(Work required): Give back only the line containing "let due := fun" and every line after it through the end of the data below, transcribed exactly.

[Saved data entries]

---*---

/-! ### Outstanding operations and counters (R84, R141) -/

/-- A remote access is counted once its target has accepted it (R383). -/
def OpBody.accepted : OpBody → Bool
  | .remote _ _ _ none => false
  | _ => true
def Ctx.count (x : Ctx) (t : Nat) (k : Cls) : Nat :=
  x.ops.countP fun o => o.tid == t && o.cls == k && o.retired.isNone && o.body.accepted
def State.count (s : State) (c t : Nat) (k : Cls) : Nat := (s.ctx c).count t k
/-- An operation leaves once it is done and no older one of its owner and class is outstanding. -/
def pruneOps : List (Nat × Cls × Option Nat) → List Op → List Op
  | _, [] => []
  | held, o :: l =>
    if o.done && !held.contains (o.tid, o.cls, o.retired) then pruneOps held l
    else o :: pruneOps (if o.done then held else (o.tid, o.cls, o.retired) :: held) l
def State.op? (s : State) (c id : Nat) : Option Op := (s.ctx c).ops.find? (·.id == id)
def State.modOp (s : State) (c id : Nat) (f : Op → Op) : State :=
  s.modCtx c fun x => { x with ops := x.ops.map fun o => if o.id = id then f o else o }
/-- The operation completes, and with it those counted along with it. -/
def finishOp (s : State) (c id : Nat) : State :=
  s.modCtx c fun x => { x with ops := pruneOps [] (x.ops.map fun o =>
    if o.id = id || o.body == .along id then { o with done := true } else o) }
/-- An operation about to be accepted. -/
def newOp (s : State) (c t : Nat) (k : Cls) (pc : DWord) (body : OpBody) (homes : List Home := []) (evict : Nat := 3)
    (low : Bool := true) : Op :=
  { id := (s.ctx c).nextOp, tid := t, cls := k, pc := pc, agent := s.agentId c t, sgn := s.sigId c t, world := s.actWorld c t,
    level := (s.thr c t).level, evict := evict, homes := homes, low := low, body := body }
/-- An accepted operation raises its thread's counter; the answer is the operation's number. -/
def addOp (s : State) (c t : Nat) (k : Cls) (pc : DWord) (body : OpBody) (homes : List Home := []) (evict : Nat := 3)
    (low : Bool := true) : State × Nat :=
  (s.modCtx c fun x => { x with nextOp := (s.ctx c).nextOp + 1, ops := x.ops ++ [newOp s c t k pc body homes evict low] }, (s.ctx c).nextOp)
/-- Tracker entries in use (R87). -/
def trackerUsed (x : Ctx) : List Nat := (x.ops.filterMap (·.retired)).eraseDups
/-- Registers a load writes: hazard numbers, n for xn and 128 + n for yn (R142). -/
def dstHazard : Dst → Nat → List Nat
  | .x n, k => (List.range k).map (n.toNat + ·)
  | .y n, k => (List.range k).map (128 + n.toNat + ·)
  | .zero, _ => []
def OpBody.hazard : OpBody → List Nat
  | .load _ _ n ty d _ _ _ => dstHazard d (if ty == .b32 || ty.is64 then (n + 3) / 4 else 1)
  | .rmw _ _ _ r d _ _ _ => dstHazard d (match r with
    | .int _ ty _ => if ty.is64 then 2 else 1
    | .cas ty _ _ => if ty.is64 then 2 else 1
    | .flt _ _ _ => 1)
  | .remote r d _ _ => dstHazard d (if r.ty.is64 then 2 else 1)
  | _ => []
/-- A load's destination is unspecified until a `wait` has counted the load: an x register to its thread, a y register to the whole
group, where the thread is the member that writes it (R25, R142). `ts` are the threads that count the load. -/
def markHazard (s : State) (c t : Nat) (l : List Nat) (low : Bool := true) (ts : List Nat := [t]) : State :=
  let s := s.modThr c t fun th => { th with hazard := (th.hazard ++ l.filter (· < 128)).eraseDups }
  match (s.thr c t).grp with
  | some g => if low then s.modGroup c g.1 fun gr => { gr with hazard := gr.hazard ++ (l.filter (· ≥ 128)).map fun n => (n - 128, ts) } else s
  | none => s
/-- Threads that count an operation along with its own (`ldu`, R143). -/
def Ctx.riders (x : Ctx) (id : Nat) : List Nat :=
  x.ops.filterMap fun o => if o.body == .along id && o.retired.isNone then some o.tid else none
/-- Whether a live thread counts an operation. -/
def Ctx.counts (x : Ctx) (o : Op) (t : Nat) : Bool := (o.tid == t && o.retired.isNone) || (x.riders o.id).contains t
/-- A `wait` counted what is no longer outstanding (R142). The destination of `sort.match` is kept until its operation
leaves (R249). -/
def clearHazard (s : State) (c t : Nat) : State :=
  let x := s.ctx c
  let own := x.ops.filter fun o => o.tid == t && o.retired.isNone
  let sm := (x.sort.queue.filterMap fun q => match q.cmd with
    | .smatch _ d => if q.tids.contains t then some (dstHazard d 4) else none
    | _ => none).flatten
  let along := own.flatMap fun o => match o.body with
    | .along id => ((x.ops.find? (·.id == id)).map (·.body.hazard)).getD []
    | b => b.hazard.filter fun n => n < 128 || o.low
  let due := fun (n : Nat) => along.contains n || sm.contains n
  let s := s.modThr c t fun th => { th with hazard := th.hazard.filter due }
  let s := match (s.thr c t).grp with
    | some g => s.modGroup c g.1 fun gr => { gr with hazard := gr.hazard.filter fun p => !p.2.contains t || due (128 + p.1) }
    | none => s
  s.modCtx c fun x => { x with loose := x.loose.map fun q => if q.wb = some t then { q with wb := none, seen := q.seen ++ [t] } else q }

---*---

(The answer):
  let due := fun (n : Nat) => along.contains n || sm.contains n
  let s := s.modThr c t fun th => { th with hazard := th.hazard.filter due }
  let s := match (s.thr c t).grp with
    | some g => s.modGroup c g.1 fun gr => { gr with hazard := gr.hazard.filter fun p => !p.2.contains t || due (128 + p.1) }
    | none => s
  s.modCtx c fun x => { x with loose := x.loose.map fun q => if q.wb = some t then { q with wb := none, seen := q.seen ++ [t] } else q }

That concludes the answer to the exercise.